While these are typically handled between G20 member organizations and at the OECD level, blockchain technology itself may become a solution. This is also a ripe issue for one of the emerging digital asset trade groups or Self-Regulatory Organizations (SROs) to tackle head-on, given its importance to the underlying health and growth of our industry.
Clearing the way
Furthermore, a clearinghouse of stablecoins that allows for the immediate quasi-fungibility between stablecoins will also become a necessity to maintain a frictionless mode of interchange among these coins (which are effectively mostly IOUs).
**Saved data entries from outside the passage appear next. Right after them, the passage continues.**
-- ==== Sys2Proof/Laws/KeptPcie.lean ====
section
/-! SUPPORT. What the operations of Machine/Pcie.lean keep. -/

namespace Sys2Proof.Machine

set_option Elab.async false
set_option linter.unusedTactic false

theorem kept_bridgeFault {a s : State} (h : Kept a s) (x1 : ℕ) (x2 : ℕ) (x3 : ℕ) (x4 : ℕ) :
    Kept a (State.bridgeFault s x1 x2 x3 x4) := by
  unfold State.bridgeFault
  exact (kept_emit (kept_irq (kept_boltFault (kept_sets (kept_sat h _ _) _) _ _ _ _ _) _ _) _)

theorem kept_setBlink {a s : State} (h : Kept a s) (x1 : ℕ) (x2 : BridgeLink) :
    Kept a (State.setBlink s x1 x2) := by
  unfold State.setBlink
  exact (Kept.upd h)

theorem kept_completionIn {a s : State} (h : Kept a s) (x1 : ℕ) (x2 : Tlp) :
    Kept a (State.completionIn s x1 x2) := by
  unfold State.completionIn
  exact (by (try dsimp -iota only); split; exact (Kept.ite (kept_bridgeFault (kept_emit (kept_sat h _ _) _) _ _ _ _) (kept_emit (kept_sat h _ _) _)); exact (Kept.ite (kept_irq (kept_sat (kept_emit (kept_setBlink h _ _) _) _ _) _ _) (kept_emit (kept_setBlink h _ _) _)))

theorem kept_mapBlink {a s : State} (h : Kept a s) (x1 : ℕ) (x2 : BridgeLink → BridgeLink) :
    Kept a (State.mapBlink s x1 x2) := by
  unfold State.mapBlink
  exact (kept_setBlink h _ _)

theorem kept_flushCtl {a s : State} (h : Kept a s) (x1 : ℕ) :
    Kept a (State.flushCtl s x1) := by
  unfold State.flushCtl
  exact (kept_each h _ _ (fun _ _ h100 => (Kept.ite (kept_sourceFrame (kept_mapBlink h100 _ _) _ _ _ _ _) h100)))

theorem kept_sendControl {a s : State} (h : Kept a s) (x1 : ℕ) (x2 : ℕ) (x3 : ℕ) (x4 : ℕ) (x5 : ℕ) (x6 : ℕ) (x7 : ℕ) (x8 : ℕ) :
    Kept a (State.sendControl s x1 x2 x3 x4 x5 x6 x7 x8) := by
  unfold State.sendControl
  exact (kept_flushCtl (kept_mapBlink h _ _) _)

theorem kept_unlock {a s : State} (h : Kept a s) (x1 : ℕ) :
    Kept a (State.unlock s x1) := by
  unfold State.unlock
  exact (kept_set h _ _)

theorem kept_execDownstreamReset {a s : State} (h : Kept a s) (x0 : Fin 32) (x1 : Bool) (x2 : Bool) :
    KeptStep a (execDownstreamReset x0 x1 x2 s) := by
  unfold execDownstreamReset
  exact (KeptStep.next (kept_ifBolt h _ (fun _ h100 => (Kept.ite (kept_sendControl (Kept.ite (kept_unlock h100 _) h100) _ _ _ _ _ _ _ _) h100))))

theorem kept_ledgerAdd {a s : State} (h : Kept a s) (x1 : ℕ) (x2 : ℕ) (x3 : ℕ) (x4 : ℕ) (x5 : ℕ) :
    Kept a (State.ledgerAdd s x1 x2 x3 x4 x5) := by
  unfold State.ledgerAdd
  exact (kept_bridgeFault (kept_ledgerRecord (kept_irq (kept_sat (kept_set (Kept.ite (kept_sat (Kept.upd h) _ _) (Kept.upd h)) _ _) _ _) _ _) _ _ _ _ _) _ _ _ _)

theorem kept_showCredits {a s : State} (h : Kept a s) (x1 : ℕ) :
    Kept a (State.showCredits s x1) := by
  unfold State.showCredits
  exact (kept_mapEntry h _ _)

theorem kept_lockLink {a s : State} (h : Kept a s) (x1 : ℕ) :
    Kept a (State.lockLink s x1) := by
  unfold State.lockLink
  exact (Kept.ite h (kept_irq (kept_set h _ _) _ _))

theorem kept_showLink {a s : State} (h : Kept a s) (x1 : ℕ) :
    Kept a (State.showLink s x1) := by
  unfold State.showLink
  exact (kept_sets h _)

theorem kept_closeFrame {a s : State} (h : Kept a s) (x1 : ℕ) :
    Kept a (State.closeFrame s x1) := by
  unfold State.closeFrame
  exact (by split; exact h; exact (Kept.ite (kept_sourceFrame (kept_mapBlink h _ _) _ _ _ _ _) (kept_mapBlink h _ _)))

theorem kept_enterTunnel {a s : State} (h : Kept a s) (x1 : ℕ) (x2 : ℕ) (x3 : Tlp) :
    Kept a (State.enterTunnel s x1 x2 x3) := by
  unfold State.enterTunnel
  exact (kept_showLink (Kept.ite (kept_closeFrame (Kept.ite (Kept.ite (kept_lockLink (Kept.ite (kept_set (kept_setBlink h _ _) _ _) (kept_setBlink h _ _)) _) (Kept.ite (kept_unlock (Kept.ite (kept_set (kept_setBlink h _ _) _ _) (kept_setBlink h _ _)) _) (Kept.ite (kept_set (kept_setBlink h _ _) _ _) (kept_setBlink h _ _)))) (Kept.ite (kept_set (kept_setBlink h _ _) _ _) (kept_setBlink h _ _))) _) (Kept.ite (Kept.ite (kept_lockLink (Kept.ite (kept_set (kept_setBlink h _ _) _ _) (kept_setBlink h _ _)) _) (Kept.ite (kept_unlock (Kept.ite (kept_set (kept_setBlink h _ _) _ _) (kept_setBlink h _ _)) _) (Kept.ite (kept_set (kept_setBlink h _ _) _ _) (kept_setBlink h _ _)))) (Kept.ite (kept_set (kept_setBlink h _ _) _ _) (kept_setBlink h _ _)))) _)

theorem kept_sendCredit {a s : State} (h : Kept a s) (x1 : ℕ) :
    Kept a (State.sendCredit s x1) := by
  unfold State.sendCredit
  exact (kept_sendControl (kept_mapBlink h _ _) _ _ _ _ _ _ _ _)

theorem kept_pcbCycle {a s : State} (h : Kept a s) :
    Kept a (State.pcbCycle s) := by
  unfold State.pcbCycle
  exact (kept_each h _ _ (fun _ _ h100 => (kept_flushCtl (Kept.ite (Kept.ite (kept_mapBlink h100 _ _) (kept_sendCredit (kept_mapBlink h100 _ _) _)) (kept_sendControl (kept_mapBlink (Kept.ite (kept_mapBlink h100 _ _) (kept_sendCredit (kept_mapBlink h100 _ _) _)) _ _) _ _ _ _ _ _ _ _)) _)))

theorem kept_showMemory {a s : State} (h : Kept a s) (x1 : ℕ) :
    Kept a (State.showMemory s x1) := by
  unfold State.showMemory
  exact (kept_set h _ _)

theorem kept_farGone {a s : State} (h : Kept a s) (x1 : ℕ) :
    Kept a (State.farGone s x1) := by
  unfold State.farGone
  exact (Kept.ite (kept_emit (kept_set h _ _) _) (kept_set h _ _))

theorem kept_linkRestart {a s : State} (h : Kept a s) (x1 : ℕ) :
    Kept a (State.linkRestart s x1) := by
  unfold State.linkRestart
  exact (kept_sendCredit (kept_showCredits (kept_farGone (kept_sets (kept_setBlink h _ _) _) _) _) _)

theorem kept_linkUnitOn {a s : State} (h : Kept a s) (x1 : ℕ) :
    Kept a (State.linkUnitOn s x1) := by
  unfold State.linkUnitOn
  exact (kept_showLink (Kept.ite (kept_showMemory (kept_linkRestart h _) _) (kept_sendControl (kept_showMemory (kept_linkRestart h _) _) _ _ _ _ _ _ _ _)) _)

theorem kept_execLinkStateRx {a s : State} (h : Kept a s) (x0 : Fin 32) (x1 : BitVec 8) (x2 : BitVec 8) (x3 : BitVec 8) :
    KeptStep a (execLinkStateRx x0 x1 x2 x3 s) := by
  unfold execLinkStateRx
  exact (KeptStep.next (kept_ifBolt h _ (fun _ h100 => (Kept.ite h100 (Kept.ite (Kept.ite (kept_irq (Kept.ite (kept_sets h100 _) (kept_unlock (kept_sets h100 _) _)) _ _) (kept_emit (kept_irq (Kept.ite (kept_sets h100 _) (kept_unlock (kept_sets h100 _) _)) _ _) _)) (Kept.ite (kept_unlock (kept_emit (kept_irq (kept_mapBlink h100 _ _) _ _) _) _) (kept_emit (kept_irq (kept_mapBlink h100 _ _) _ _) _)))))))

theorem kept_pickTlp {a s : State} (h : Kept a s) (l n : Nat) : Kept a (s.pickTlp l n).1 := by
  induction n generalizing s with
  | zero => exact h
  | succ n ih =>
    unfold State.pickTlp
    dsimp only
    split
    · exact ih h
    · refine Kept.ite1 (ih h) ?_
      split
      · exact h
      · exact Kept.ite1 (ih h) (ih (kept_sat (kept_setBlink h _ _) _ _))
      · exact Kept.ite1 (ih h) (ih (kept_sat (kept_setBlink h _ _) _ _))

theorem kept_execTlpToTunnel {a s : State} (h : Kept a s) (x0 : Fin 32) :
    KeptStep a (execTlpToTunnel x0 s) := by
  unfold execTlpToTunnel
  exact (KeptStep.next (kept_ifBolt h _ (fun _ h100 => (Kept.ite h100 (by (try dsimp -iota only); split; rename_i hq; have h101 := Kept.eq hq (kept_pickTlp (kept_flushCtl h100 _) _ _); exact h101; rename_i hq; have h102 := Kept.eq hq (kept_pickTlp (kept_flushCtl h100 _) _ _); exact (by split; exact h102; exact (Kept.ite (Kept.ite (kept_closeFrame h102 _) h102) (kept_enterTunnel (Kept.ite (kept_closeFrame h102 _) h102) _ _ _))))))))

theorem kept_grantBack {a s : State} (h : Kept a s) (x1 : ℕ) (x2 : ℕ) (x3 : ℕ) :
    Kept a (State.grantBack s x1 x2 x3) := by
  unfold State.grantBack
  exact (Kept.ite h (Kept.ite (kept_sendCredit (kept_showCredits (kept_mapBlink h _ _) _) _) (kept_showCredits (kept_mapBlink h _ _) _)))

theorem kept_answerFar {a s : State} (h : Kept a s) (x1 : ℕ) (x2 : ℕ) (x3 : ℕ) (x4 : ℕ) :
    Kept a (State.answerFar s x1 x2 x3 x4) := by
  unfold State.answerFar
  exact (kept_sat (kept_mapBlink h _ _) _ _)

theorem kept_requestIn {a s : State} (h : Kept a s) (x1 : ℕ) (x2 : Tlp) :
    Kept a (State.requestIn s x1 x2) := by
  unfold State.requestIn
  exact (Kept.ite (kept_irq (kept_sat (kept_grantBack h _ _ _) _ _) _ _) (Kept.ite (kept_sat (kept_answerFar (kept_grantBack h _ _ _) _ _ _ _) _ _) (Kept.ite (kept_answerFar (kept_grantBack h _ _ _) _ _ _ _) (Kept.ite (kept_lockLink (kept_mapBlink (kept_emit (kept_grantBack h _ _ _) _) _ _) _) (kept_mapBlink (kept_emit (kept_grantBack h _ _ _) _) _ _)))))

theorem kept_takeCredit {a s : State} (h : Kept a s) (x1 : ℕ) (x2 : List ℕ) :
    Kept a (State.takeCredit s x1 x2) := by
  unfold State.takeCredit
  exact (kept_showLink (kept_mapBlink h _ _) _)

theorem kept_ackTaken {a s : State} (h : Kept a s) (x1 : Frame) :
    Kept a (State.ackTaken s x1) := by
  unfold State.ackTaken
  exact (by (try dsimp -iota only); split; exact (kept_ackRx h _); exact (Kept.ite (kept_each (kept_ackRx h _) _ _ (fun _ _ h102 => (kept_flushCtl (Kept.ite (kept_closeFrame (kept_takeCredit h102 _ _) _) (kept_takeCredit h102 _ _)) _))) (kept_ackRx h _)))

theorem kept_answerLocal {a s : State} (h : Kept a s) (x1 : ℕ) (x2 : ℕ) (x3 : ℕ) (x4 : ℕ) (x5 : ℕ) :
    Kept a (State.answerLocal s x1 x2 x3 x4 x5) := by
  unfold State.answerLocal
  exact (kept_emit h _)

theorem kept_failOpen {a s : State} (h : Kept a s) (x1 : ℕ) :
    Kept a (State.failOpen s x1) := by
  unfold State.failOpen
  exact (kept_showLink (kept_unlock (kept_mapBlink (kept_each (kept_each h _ _ (fun _ _ h100 => (kept_sat (kept_answerLocal h100 _ _ _ _ _) _ _))) _ _ (fun _ _ h101 => (kept_sat (kept_answerLocal h101 _ _ _ _ _) _ _))) _ _) _) _)

theorem kept_quadDown {a s : State} (h : Kept a s) (x1 : ℕ) :
    Kept a (State.quadDown s x1) := by
  unfold State.quadDown
  exact (kept_each h _ _ (fun _ _ h100 => (kept_failOpen (kept_mapBlink (kept_each h100 _ _ (fun _ _ h101 => (kept_answerFar h101 _ _ _ _))) _ _) _)))

theorem kept_linkChange {a s : State} (h : Kept a s) (x1 : ℕ) (x2 : Bool) (x3 : ℕ) (x4 : ℕ) (x5 : ℕ) :
    Kept a (State.linkChange s x1 x2 x3 x4 x5) := by
  unfold State.linkChange
  exact (kept_irq (kept_rateReview (Kept.ite (Kept.ite (Kept.upd (Kept.ite (kept_quadDown (kept_sat (kept_sets h _) _ _) _) (kept_sets h _))) (kept_each (Kept.upd (Kept.ite (kept_quadDown (kept_sat (kept_sets h _) _ _) _) (kept_sets h _))) _ _ (fun _ _ h100 => (kept_sendControl h100 _ _ _ _ _ _ _ _)))) (kept_each (Kept.ite (kept_quadDown (kept_sat (kept_sets h _) _ _) _) (kept_sets h _)) _ _ (fun _ _ h101 => (kept_sendControl h101 _ _ _ _ _ _ _ _)))) _) _ _)

theorem kept_pcbQuadOff {a s : State} (h : Kept a s) (x1 : ℕ) :
    Kept a (State.pcbQuadOff s x1) := by
  unfold State.pcbQuadOff
  exact (Kept.ite (kept_linkChange h _ _ _ _ _) h)

theorem kept_postedIn {a s : State} (h : Kept a s) (x1 : ℕ) (x2 : Tlp) :
    Kept a (State.postedIn s x1 x2).1 := by
  unfold State.postedIn
  exact (by (try dsimp -iota only); exact Kept.ite1 (Kept.pair (kept_irq (kept_sat (kept_grantBack h _ _ _) _ _) _ _)) (Kept.ite1 (Kept.pair (kept_grantBack h _ _ _)) (Kept.ite1 (Kept.pair (kept_sat (kept_grantBack h _ _ _) _ _)) (Kept.ite1 (Kept.pair (kept_grantBack h _ _ _)) (Kept.pair (Kept.ite (kept_unlock (kept_emit (kept_grantBack h _ _ _) _) _) (kept_emit (kept_grantBack h _ _ _) _)))))))

theorem kept_postedAll {a s : State} (h : Kept a s) (l n : Nat) (ts : List Tlp) : Kept a (s.postedAll l n ts).1 := by
  induction ts generalizing s n with
  | nil => exact h
  | cons t ts ih =>
    unfold State.postedAll
    exact ih (kept_postedIn h _ _) _

theorem kept_execTlpRx {a s : State} (h : Kept a s) (x0 : Fin 3) (x1 : Fin 32) (x2 : Tlp) :
    KeptStep a (execTlpRx x0 x1 x2 s) := by
  unfold execTlpRx
  exact (KeptStep.next (kept_ifBolt h _ (fun _ h100 => (Kept.ite h100 (Kept.ite (kept_irq (kept_sat h100 _ _) _ _) (Kept.ite (Kept.ite (kept_sat (kept_emit h100 _) _ _) h100) (Kept.ite (kept_sat (kept_answerLocal h100 _ _ _ _ _) _ _) (Kept.ite (kept_mapBlink (kept_mapBlink h100 _ _) _ _) (kept_mapBlink h100 _ _)))))))))

theorem kept_execAppliedRx {a s : State} (h : Kept a s) (x0 : Fin 32) (x1 : BitVec 32) :
    KeptStep a (execAppliedRx x0 x1 s) := by
  unfold execAppliedRx
  exact (KeptStep.next (kept_ifBolt h _ (fun _ h100 => (Kept.ite (kept_set h100 _ _) h100))))

theorem kept_tunnelLost {a s : State} (h : Kept a s) (x1 : ℕ) :
    Kept a (State.tunnelLost s x1) := by
  unfold State.tunnelLost
  exact (kept_showLink (Kept.ite (kept_mapBlink (kept_failOpen h _) _ _) (kept_ledgerAdd (kept_mapBlink (kept_failOpen h _) _ _) _ _ _ _ _)) _)

theorem kept_linkDead {a s : State} (h : Kept a s) (x1 : ℕ) :
    Kept a (State.linkDead s x1) := by
  unfold State.linkDead
  exact (kept_farGone (kept_tunnelLost (kept_set h _ _) _) _)

theorem kept_execPcbCreditRx {a s : State} (h : Kept a s) (x0 : Fin 32) (x1 : BitVec 32) (x2 : BitVec 32) :
    KeptStep a (execPcbCreditRx x0 x1 x2 s) := by
  unfold execPcbCreditRx
  exact (KeptStep.next (kept_ifBolt h _ (fun _ h100 => (Kept.ite (kept_takeCredit h100 _ _) h100))))

theorem kept_pcbReview {a s : State} (h : Kept a s) :
    Kept a (State.pcbReview s) := by
  unfold State.pcbReview
  exact (kept_each h _ _ (fun _ _ h100 => (Kept.ite (kept_linkDead h100 _) h100)))

theorem kept_linkUnitOff {a s : State} (h : Kept a s) (x1 : ℕ) :
    Kept a (State.linkUnitOff s x1) := by
  unfold State.linkUnitOff
  exact (kept_showMemory (kept_farGone (kept_setBlink (kept_failOpen h _) _ _) _) _)

theorem kept_execFaultRx {a s : State} (h : Kept a s) (x0 : Fin 32) (x1 : BitVec 8) (x2 : BitVec 32) (x3 : BitVec 32) (x4 : BitVec 64) :
    KeptStep a (execFaultRx x0 x1 x2 x3 x4 s) := by
  unfold execFaultRx
  exact (KeptStep.next (kept_ifBolt h _ (fun _ h100 => (Kept.ite (kept_ledgerAdd h100 _ _ _ _ _) h100))))

theorem kept_execPcieLinkChange {a s : State} (h : Kept a s) (x0 : Fin 3) (x1 : Bool) (x2 : BitVec 3) (x3 : BitVec 3) (x4 : BitVec 6) :
    KeptStep a (execPcieLinkChange x0 x1 x2 x3 x4 s) := by
  unfold execPcieLinkChange
  exact (KeptStep.next (kept_ifBolt h _ (fun _ h100 => (Kept.ite h100 (Kept.ite (kept_linkChange h100 _ _ _ _ _) h100)))))

theorem kept_sendFault {a s : State} (h : Kept a s) (x1 : ℕ) (x2 : ℕ) (x3 : ℕ) (x4 : ℕ) (x5 : ℕ) :
    Kept a (State.sendFault s x1 x2 x3 x4 x5) := by
  unfold State.sendFault
  exact (kept_sendControl h _ _ _ _ _ _ _ _)

theorem kept_execPcbRecordsRx {a s : State} (h : Kept a s) (x0 : Fin 1024) (x1 : Frame) (x2 : List Tlp) :
    KeptStep a (execPcbRecordsRx x0 x1 x2 s) := by
  unfold execPcbRecordsRx
  exact (KeptStep.next (kept_ifBolt h _ (fun _ h100 => (by split; exact h100; exact (by (try dsimp -iota only); split; exact (kept_irq (kept_sat h100 _ _) _ _); exact (Kept.ite (kept_irq (kept_sat h100 _ _) _ _) (Kept.ite (kept_each h100 _ _ (fun _ _ h105 => (kept_emit h105 _))) (kept_showLink (by split; exact (Kept.ite (kept_sendFault (kept_bridgeFault (kept_each (kept_mapBlink h100 _ _) _ _ (fun _ _ h107 => (kept_grantBack h107 _ _ _))) _ _ _ _) _ _ _ _ _) (by split; rename_i hq; have h108 := Kept.eq hq (kept_postedAll h100 _ _ _); exact (kept_each (kept_mapBlink h108 _ _) _ _ (fun _ _ h109 => (kept_sendFault h109 _ _ _ _ _))))); exact (kept_each h100 _ _ (fun _ _ h111 => (kept_requestIn h111 _ _))); exact (kept_each h100 _ _ (fun _ _ h113 => (kept_completionIn h113 _ _)))) _))))))))

theorem kept_execPackTimeout {a s : State} (h : Kept a s) (x0 : Fin 32) :
    KeptStep a (execPackTimeout x0 s) := by
  unfold execPackTimeout
  exact (KeptStep.next (kept_ifBolt h _ (fun _ h100 => (kept_closeFrame h100 _))))

theorem kept_execCompletionTimeout {a s : State} (h : Kept a s) (x0 : Fin 32) (x1 : BitVec 16) (x2 : BitVec 10) :
    KeptStep a (execCompletionTimeout x0 x1 x2 s) := by
  unfold execCompletionTimeout
  exact (KeptStep.next (kept_ifBolt h _ (fun _ h100 => (by (try dsimp -iota only); split; exact h100; exact (kept_showLink (kept_irq (kept_sat (kept_answerLocal (kept_setBlink h100 _ _) _ _ _ _ _) _ _) _ _) _)))))

end Sys2Proof.Machine
end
This clearinghouse could be similar to a check-clearing process between banks but at a far more efficient pace.
Longer-term, the Holy Grail is for know-your-client (KYC) and anti-money-laundering (AML) checks and balances (or revised and potentially more adapted versions) to become enmeshed and intertwined within the blockchain so stablecoins can efficiently be used for all kinds of applications – from paying for a cup coffee to remitting money across borders.
While not all of these things will come to pass in 2019, it is shaping up to be a pivotal year for further innovations across many applications in the stablecoin sphere – which in turn will have a multiplier effect across the digital asset community and further disrupt traditional banking and money transfer intermediaries.